§ **Stored records**

**********

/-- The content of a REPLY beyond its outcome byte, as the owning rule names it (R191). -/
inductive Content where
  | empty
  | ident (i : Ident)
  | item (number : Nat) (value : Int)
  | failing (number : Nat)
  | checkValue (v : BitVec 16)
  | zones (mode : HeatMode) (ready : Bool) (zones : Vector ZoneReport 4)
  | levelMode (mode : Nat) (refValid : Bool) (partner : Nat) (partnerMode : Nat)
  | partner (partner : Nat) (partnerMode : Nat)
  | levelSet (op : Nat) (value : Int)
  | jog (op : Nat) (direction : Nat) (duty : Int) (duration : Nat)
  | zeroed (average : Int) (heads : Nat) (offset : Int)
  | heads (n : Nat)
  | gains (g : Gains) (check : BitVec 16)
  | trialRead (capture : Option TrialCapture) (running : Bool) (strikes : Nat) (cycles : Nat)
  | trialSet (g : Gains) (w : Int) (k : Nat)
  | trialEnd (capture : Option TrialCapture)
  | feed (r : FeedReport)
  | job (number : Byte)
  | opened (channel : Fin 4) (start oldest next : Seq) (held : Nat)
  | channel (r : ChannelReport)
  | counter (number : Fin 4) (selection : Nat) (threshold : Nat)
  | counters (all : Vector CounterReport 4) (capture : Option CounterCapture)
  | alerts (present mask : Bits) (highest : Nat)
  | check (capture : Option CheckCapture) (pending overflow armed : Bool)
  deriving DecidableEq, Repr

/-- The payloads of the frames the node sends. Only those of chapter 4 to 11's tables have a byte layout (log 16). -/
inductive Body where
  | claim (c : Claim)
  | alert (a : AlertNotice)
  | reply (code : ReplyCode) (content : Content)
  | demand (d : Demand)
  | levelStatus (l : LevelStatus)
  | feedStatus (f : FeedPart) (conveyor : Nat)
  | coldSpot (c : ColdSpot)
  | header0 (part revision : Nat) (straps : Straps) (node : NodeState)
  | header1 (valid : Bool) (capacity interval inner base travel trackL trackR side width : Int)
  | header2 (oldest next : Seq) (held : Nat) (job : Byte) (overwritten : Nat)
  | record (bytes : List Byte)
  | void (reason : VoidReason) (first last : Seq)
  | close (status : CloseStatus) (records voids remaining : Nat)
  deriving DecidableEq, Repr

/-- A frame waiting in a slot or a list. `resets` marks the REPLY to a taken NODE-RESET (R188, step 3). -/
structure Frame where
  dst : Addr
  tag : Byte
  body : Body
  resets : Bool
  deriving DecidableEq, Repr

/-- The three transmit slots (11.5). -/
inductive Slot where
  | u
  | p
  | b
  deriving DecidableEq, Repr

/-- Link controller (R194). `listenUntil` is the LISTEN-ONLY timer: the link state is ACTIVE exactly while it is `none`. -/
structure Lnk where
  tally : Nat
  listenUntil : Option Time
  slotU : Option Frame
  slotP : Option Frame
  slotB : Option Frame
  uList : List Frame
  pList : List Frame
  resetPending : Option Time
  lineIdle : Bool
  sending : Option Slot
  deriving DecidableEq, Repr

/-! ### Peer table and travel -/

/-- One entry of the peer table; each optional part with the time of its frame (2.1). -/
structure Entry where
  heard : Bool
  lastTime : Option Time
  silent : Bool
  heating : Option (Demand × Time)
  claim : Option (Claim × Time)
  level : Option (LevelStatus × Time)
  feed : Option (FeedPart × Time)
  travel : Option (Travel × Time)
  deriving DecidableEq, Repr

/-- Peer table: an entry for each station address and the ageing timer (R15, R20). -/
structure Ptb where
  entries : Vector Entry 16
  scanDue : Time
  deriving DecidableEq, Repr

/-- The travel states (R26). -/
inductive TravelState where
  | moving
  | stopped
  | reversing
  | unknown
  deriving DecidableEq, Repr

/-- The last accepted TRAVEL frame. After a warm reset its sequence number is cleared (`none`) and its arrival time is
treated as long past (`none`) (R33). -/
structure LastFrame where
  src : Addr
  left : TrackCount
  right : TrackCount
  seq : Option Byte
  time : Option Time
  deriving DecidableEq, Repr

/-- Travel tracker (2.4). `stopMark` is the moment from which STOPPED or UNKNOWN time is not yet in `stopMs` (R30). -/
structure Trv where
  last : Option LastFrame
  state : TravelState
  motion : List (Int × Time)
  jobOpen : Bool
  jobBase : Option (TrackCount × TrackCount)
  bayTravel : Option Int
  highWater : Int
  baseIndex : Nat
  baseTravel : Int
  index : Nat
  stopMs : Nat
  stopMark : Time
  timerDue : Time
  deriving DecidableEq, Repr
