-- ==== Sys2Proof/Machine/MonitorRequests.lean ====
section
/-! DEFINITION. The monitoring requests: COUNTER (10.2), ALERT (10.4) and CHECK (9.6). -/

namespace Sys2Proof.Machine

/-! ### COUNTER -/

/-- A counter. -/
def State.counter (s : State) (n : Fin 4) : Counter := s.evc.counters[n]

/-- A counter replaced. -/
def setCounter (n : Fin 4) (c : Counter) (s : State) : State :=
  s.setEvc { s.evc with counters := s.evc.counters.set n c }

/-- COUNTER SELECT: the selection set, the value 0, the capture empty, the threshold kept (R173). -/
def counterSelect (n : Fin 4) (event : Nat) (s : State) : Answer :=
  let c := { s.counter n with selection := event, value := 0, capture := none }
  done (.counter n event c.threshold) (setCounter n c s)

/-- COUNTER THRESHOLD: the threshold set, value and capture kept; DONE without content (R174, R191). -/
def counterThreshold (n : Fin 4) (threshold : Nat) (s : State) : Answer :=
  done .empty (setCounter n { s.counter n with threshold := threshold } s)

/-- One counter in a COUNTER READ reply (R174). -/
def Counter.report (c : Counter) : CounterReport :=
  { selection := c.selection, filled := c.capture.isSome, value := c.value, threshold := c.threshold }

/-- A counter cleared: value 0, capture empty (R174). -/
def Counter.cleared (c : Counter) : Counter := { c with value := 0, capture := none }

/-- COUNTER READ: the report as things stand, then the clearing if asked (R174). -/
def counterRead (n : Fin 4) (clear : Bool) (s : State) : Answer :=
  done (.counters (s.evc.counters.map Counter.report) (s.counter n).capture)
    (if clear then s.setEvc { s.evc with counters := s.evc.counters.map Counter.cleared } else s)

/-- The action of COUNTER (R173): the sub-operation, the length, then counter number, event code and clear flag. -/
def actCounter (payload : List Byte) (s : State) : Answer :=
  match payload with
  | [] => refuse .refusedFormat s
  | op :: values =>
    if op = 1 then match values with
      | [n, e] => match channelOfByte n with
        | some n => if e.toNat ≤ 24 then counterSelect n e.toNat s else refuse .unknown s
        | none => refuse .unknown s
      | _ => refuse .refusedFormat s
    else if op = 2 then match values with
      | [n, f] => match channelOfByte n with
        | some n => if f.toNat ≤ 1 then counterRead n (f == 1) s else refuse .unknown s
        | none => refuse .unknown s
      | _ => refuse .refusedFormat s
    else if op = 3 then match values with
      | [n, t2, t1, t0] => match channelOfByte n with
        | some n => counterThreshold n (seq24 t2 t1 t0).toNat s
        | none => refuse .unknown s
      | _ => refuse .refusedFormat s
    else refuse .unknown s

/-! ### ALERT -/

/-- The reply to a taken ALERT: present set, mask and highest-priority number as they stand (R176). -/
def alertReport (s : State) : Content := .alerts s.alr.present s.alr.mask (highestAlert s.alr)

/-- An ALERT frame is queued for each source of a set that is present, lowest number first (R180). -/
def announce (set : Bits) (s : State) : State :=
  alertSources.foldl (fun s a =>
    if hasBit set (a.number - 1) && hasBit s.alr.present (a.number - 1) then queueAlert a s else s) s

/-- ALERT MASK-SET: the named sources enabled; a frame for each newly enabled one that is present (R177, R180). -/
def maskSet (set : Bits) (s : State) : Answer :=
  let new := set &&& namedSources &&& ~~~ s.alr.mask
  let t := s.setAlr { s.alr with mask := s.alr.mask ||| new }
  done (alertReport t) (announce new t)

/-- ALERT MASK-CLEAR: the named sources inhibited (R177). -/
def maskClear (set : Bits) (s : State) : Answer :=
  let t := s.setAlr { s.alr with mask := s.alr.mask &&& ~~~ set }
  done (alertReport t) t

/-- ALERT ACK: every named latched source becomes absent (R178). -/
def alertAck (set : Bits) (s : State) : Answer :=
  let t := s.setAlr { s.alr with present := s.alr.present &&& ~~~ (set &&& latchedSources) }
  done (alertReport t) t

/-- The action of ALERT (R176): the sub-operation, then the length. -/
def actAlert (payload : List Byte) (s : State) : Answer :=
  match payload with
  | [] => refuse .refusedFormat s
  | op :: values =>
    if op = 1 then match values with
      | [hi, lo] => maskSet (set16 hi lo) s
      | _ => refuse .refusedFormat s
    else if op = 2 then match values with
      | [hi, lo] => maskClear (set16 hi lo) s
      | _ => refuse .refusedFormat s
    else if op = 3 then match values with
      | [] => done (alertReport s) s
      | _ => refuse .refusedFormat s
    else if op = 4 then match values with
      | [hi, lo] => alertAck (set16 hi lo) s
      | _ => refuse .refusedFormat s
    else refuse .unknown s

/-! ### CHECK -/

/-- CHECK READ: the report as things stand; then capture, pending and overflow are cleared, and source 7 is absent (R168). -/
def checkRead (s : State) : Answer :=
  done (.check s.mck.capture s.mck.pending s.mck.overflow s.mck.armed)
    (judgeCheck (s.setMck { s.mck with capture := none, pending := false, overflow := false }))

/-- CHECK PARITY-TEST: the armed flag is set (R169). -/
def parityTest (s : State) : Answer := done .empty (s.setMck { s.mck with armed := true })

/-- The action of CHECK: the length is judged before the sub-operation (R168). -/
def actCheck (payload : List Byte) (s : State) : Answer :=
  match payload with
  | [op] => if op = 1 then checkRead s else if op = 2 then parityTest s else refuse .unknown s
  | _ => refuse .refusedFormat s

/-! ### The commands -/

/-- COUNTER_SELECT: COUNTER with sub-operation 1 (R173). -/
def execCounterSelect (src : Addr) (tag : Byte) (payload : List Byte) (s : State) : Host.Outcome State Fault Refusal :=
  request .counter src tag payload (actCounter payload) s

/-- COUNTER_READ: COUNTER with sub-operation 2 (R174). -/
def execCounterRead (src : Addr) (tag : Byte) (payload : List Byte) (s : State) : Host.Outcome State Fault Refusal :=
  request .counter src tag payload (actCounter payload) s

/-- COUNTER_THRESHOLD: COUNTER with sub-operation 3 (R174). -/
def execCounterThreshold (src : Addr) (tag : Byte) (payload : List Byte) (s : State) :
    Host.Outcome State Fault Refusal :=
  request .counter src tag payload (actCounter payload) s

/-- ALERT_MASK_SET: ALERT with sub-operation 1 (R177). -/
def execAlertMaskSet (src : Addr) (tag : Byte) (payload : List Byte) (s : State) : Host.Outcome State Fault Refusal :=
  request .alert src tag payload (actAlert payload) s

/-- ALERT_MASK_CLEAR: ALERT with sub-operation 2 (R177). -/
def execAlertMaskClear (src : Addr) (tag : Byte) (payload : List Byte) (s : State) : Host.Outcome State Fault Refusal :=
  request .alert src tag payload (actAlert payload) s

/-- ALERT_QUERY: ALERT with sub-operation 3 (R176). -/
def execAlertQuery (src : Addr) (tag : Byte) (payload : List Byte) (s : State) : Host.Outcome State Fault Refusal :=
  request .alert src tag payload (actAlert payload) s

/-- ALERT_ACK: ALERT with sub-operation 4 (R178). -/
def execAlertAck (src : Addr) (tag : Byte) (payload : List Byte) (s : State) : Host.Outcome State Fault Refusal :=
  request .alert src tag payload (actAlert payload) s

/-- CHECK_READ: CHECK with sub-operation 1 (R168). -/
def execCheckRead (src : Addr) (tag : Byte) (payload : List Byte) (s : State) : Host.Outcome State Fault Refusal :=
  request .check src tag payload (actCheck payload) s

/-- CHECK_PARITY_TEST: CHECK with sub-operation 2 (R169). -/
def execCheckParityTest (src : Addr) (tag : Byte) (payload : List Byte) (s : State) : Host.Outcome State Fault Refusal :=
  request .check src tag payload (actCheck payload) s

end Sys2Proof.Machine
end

**********

§ **What is required**
Your answer should consist of each line above in which "flag" appears.

§ **Exercise response**
/-- The action of COUNTER (R173): the sub-operation, the length, then counter number, event code and clear flag. -/
/-- CHECK PARITY-TEST: the armed flag is set (R169). -/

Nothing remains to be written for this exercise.